Qin Li-Tang, Liu Shu-Shen, Liu Hai-Ling, Tong Juan
Key Laboratory of Yangtze River Water Environment, Ministry of Education, College of Environmental Science and Engineering, Tongji University, Shanghai 200092, China.
J Chromatogr A. 2009 Jul 3;1216(27):5302-12. doi: 10.1016/j.chroma.2009.05.016. Epub 2009 May 15.

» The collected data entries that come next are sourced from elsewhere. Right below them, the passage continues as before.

-- ==== Sys2Proof/Machine/QflOps.lean ====
section
/-! DEFINITION. Quench flash (R410 to R434): the quads of a NAND die, spares and retirement, the block table and its log, the media
terms, and the descriptors of the firmware queue. -/

namespace Sys2Proof.Machine

open Sys2Proof

/-! ### Spares and the slag list (R568, R576) -/

/-- A unit retired for good (R576): kept in a SLAG record; its SEQ_LOW is that of the event that is raised next. -/
def Dev.slagAdd (d : Dev) (kind owner index cause : Nat) : Dev :=
  let e : Slag := ⟨kind, owner, index, cause, d.evt.nextSeq % 2 ^ 32⟩
  let d := { d with slag := d.slag ++ [e] }
  d.counterRecord magicSLAG [p1 kind, p1 owner, p1 index, p1 cause, p4 e.seqLow]

/-- A kind of spare becomes exhausted (R568). -/
def Dev.exhaust (d : Dev) (kind die : Nat) : Dev :=
  let m := d.f SVC_SPARE_STATUS.EXHAUSTED
  if bit m kind then d
  else (d.setF SVC_SPARE_STATUS.EXHAUSTED (m ||| 1 <<< kind)).raiseR .SVC_SPARE_EXHAUSTED [p1 kind, p1 die]

/-- An output pin's level (R238, R413). -/
def Dev.setPin (d : Dev) (name : String) (index level : Nat) : Dev :=
  { d with pins := tset d.pins (name, index) level, out := d.out ++ [.pin name index level] }

/-! ### Geometry (R410, R414, R415) -/

def Dev.setQfl (d : Dev) (f : QflState → QflState) : Dev := { d with qfl := f d.qfl }

/-- QUENCH in force (R53). -/
def Dev.qcfg (d : Dev) : QuenchCfg := d.swg.cfg.quench

/-- S_p (R414). -/
def Dev.spareCount (d : Dev) : Nat := (d.qcfg.blocks * d.qcfg.sparePct + 99) / 100

/-- Rated quads of a NAND die (R414). -/
def Dev.ratedQuads (d : Dev) : Nat := d.qcfg.blocks - d.spareCount

def Dev.qchan (d : Dev) (die c : Nat) : QChan :=
  tgetD d.qfl.chans (die, c) { attached := [], log := none, dirty := [], oldGeometry := false, fresh := false, tabled := false }

def Dev.setQchan (d : Dev) (die c : Nat) (x : QChan) : Dev := d.setQfl fun q => { q with chans := tset q.chans (die, c) x }

def Dev.modQchan (d : Dev) (die c : Nat) (f : QChan → QChan) : Dev := d.setQchan die c (f (d.qchan die c))

/-- Whether CHAN_ENABLE enables a channel (R53). -/
def Dev.qEnabled (d : Dev) (die c : Nat) : Bool := decide (c < 8) && bit (d.qcfg.chanEnable.getD (die - 1) 0) c

/-- Whether a NAND die is in service (R435). -/
def Dev.nandUp (d : Dev) (n : Nand) : Bool := decide (d.f QFL_NAND_STATUS.STATE n.die n.chan n.nand = 2)

/-- The NAND dies in service of a channel. -/
def Dev.nandsOf (d : Dev) (die c : Nat) : List Nand :=
  ((List.range 8).map fun k => (⟨die, c, k⟩ : Nand)).filter d.nandUp

/-- The channels of a die that are in service. -/
def Dev.qchansOf (d : Dev) (die : Nat) : List (Nat × Nat) :=
  ((List.range 8).map fun c => (die, c)).filter fun c => decide (d.f QFL_CHAN_STATUS.STATE c.1 c.2 = 2)

/-- The channels of the package in service, in (die, channel) order. -/
def Dev.qchansAll (d : Dev) : List (Nat × Nat) := (d.dies.map d.qchansOf).flatten

def QKey.on (k : QKey) : Nand := ⟨k.die, k.chan, k.nand⟩
def Nand.q (n : Nand) (quad : Nat) : QKey := ⟨n.die, n.chan, n.nand, quad⟩

/-- A quad: one that is not listed has never been written since its channel's format, or is STALE. -/
def Dev.quad (d : Dev) (k : QKey) : Quad :=
  let fresh := (d.qchan k.die k.chan).fresh
  tgetD d.qfl.quads k
    { state := if fresh then .ready else .stale, pe := 0, blocks := [k.quad, k.quad, k.quad, k.quad],
      order := if fresh then k.quad else 0, ptr := 0, marked := false }

def Dev.setQuad (d : Dev) (k : QKey) (q : Quad) : Dev := d.setQfl fun x => { x with quads := tset x.quads k q }

/-- A state change that the table logs (R421). -/
def Dev.logQuad (d : Dev) (k : QKey) (q : Quad) : Dev :=
  (d.setQuad k q).modQchan k.die k.chan fun x =>
    { x with dirty := if x.dirty.contains (k.nand, k.quad) then x.dirty else x.dirty ++ [(k.nand, k.quad)] }

/-- The quads of a NAND die. -/
def Dev.quadsOf (d : Dev) (n : Nand) : List QKey := (List.range d.ratedQuads).map n.q

/-- The quads of a NAND die in a state. -/
def Dev.quadsIn (d : Dev) (n : Nand) (p : QState → Bool) : List QKey := (d.quadsOf n).filter fun k => p (d.quad k).state

def QState.isStale : QState → Bool
  | .stale => true
  | .erasing => true
  | .erased => true
  | _ => false

def QState.isReady (s : QState) : Bool := decide (s = .ready)

/-- The ready queue of a NAND die, in its order (R420). -/
def Dev.readyQueue (d : Dev) (n : Nand) : List QKey := sortBy (fun k => (d.quad k).order) (d.quadsIn n QState.isReady)

/-- The free spare blocks of a plane, ascending (R414). -/
def Dev.sparesOf (d : Dev) (n : Nand) (plane : Nat) : List Nat :=
  match tget d.qfl.spares (n, plane) with
  | some l => l
  | none => ((List.range d.spareCount).map (· + d.ratedQuads)).filter fun b => !d.qfl.badBlocks.contains (n, plane, b)

def Dev.setSpares (d : Dev) (n : Nand) (plane : Nat) (l : List Nat) : Dev :=
  d.setQfl fun x => { x with spares := tset x.spares (n, plane) l }

/-- Bytes of a quad. -/
def Dev.quadBytes (d : Dev) : Nat := d.qcfg.pages * 65536

/-! ### The media terms (R424) -/

/-- Whether a NAND die's quads count: in service, on a channel whose table has the loaded geometry (R421). -/
def Dev.counts (d : Dev) (n : Nand) : Bool := d.nandUp n && !(d.qchan n.die n.chan).oldGeometry && (d.qchan n.die n.chan).tabled

/-- The NAND dies of the package that count. -/
def Dev.countedNands (d : Dev) : List Nand := ((d.qchansAll.map fun c => d.nandsOf c.1 c.2).flatten).filter d.counts

def Dev.readyOf (d : Dev) (n : Nand) : Nat := (d.quadsIn n QState.isReady).length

Quantitative structure-retention relationships (QSRR) models were built for a data set consisting of 96 essential oils and used to predict their gas chromatographic (GC) retention times (t(R)). Multiple linear regression (MLR), principal component regression (PCR), and partial least squares (PLS) have been applied to build different QSRR models by using 13 nonzero E-state indexes and 56 descriptors calculated from TSAR software. The three chemometric methods (MLR, PCR, and PLS) for evaluation of GC t(R) values of essential oils have been compared. The best model based on the whole data set derived from MLR model (model M2) appears to be the best predictive power (r(2)=0.9689 and q(2)=0.9631) for this data set. The whole data set was splitted into a training set consisting of 72 compounds and a test set consisting of 24 compounds. The model based on the training set derived from MLR offered the highest r(2) of 0.9756 and q(2) of 0.9693. The best model base on the training set obtained from PLS not only showed a good internal predictive power (r(2)=0.9703 and q(2)=0.9633) but also offered the highest external predictive power (R(2)=0.9588 and q(2)(ext)=0.9572). The results showed that two E-state indexes (sssCH and sOH) and five molecular connective indices ((1)chi(B), (2)chi(p), (3)chi(C), (4)chi(C), and (6)chi(p)) closely relate to the GC t(R) values of essential oils. The applicability domain of the QSRR models were defined by control leverage values (h*) and the models can be used to predict the unknown compounds falling in this domain.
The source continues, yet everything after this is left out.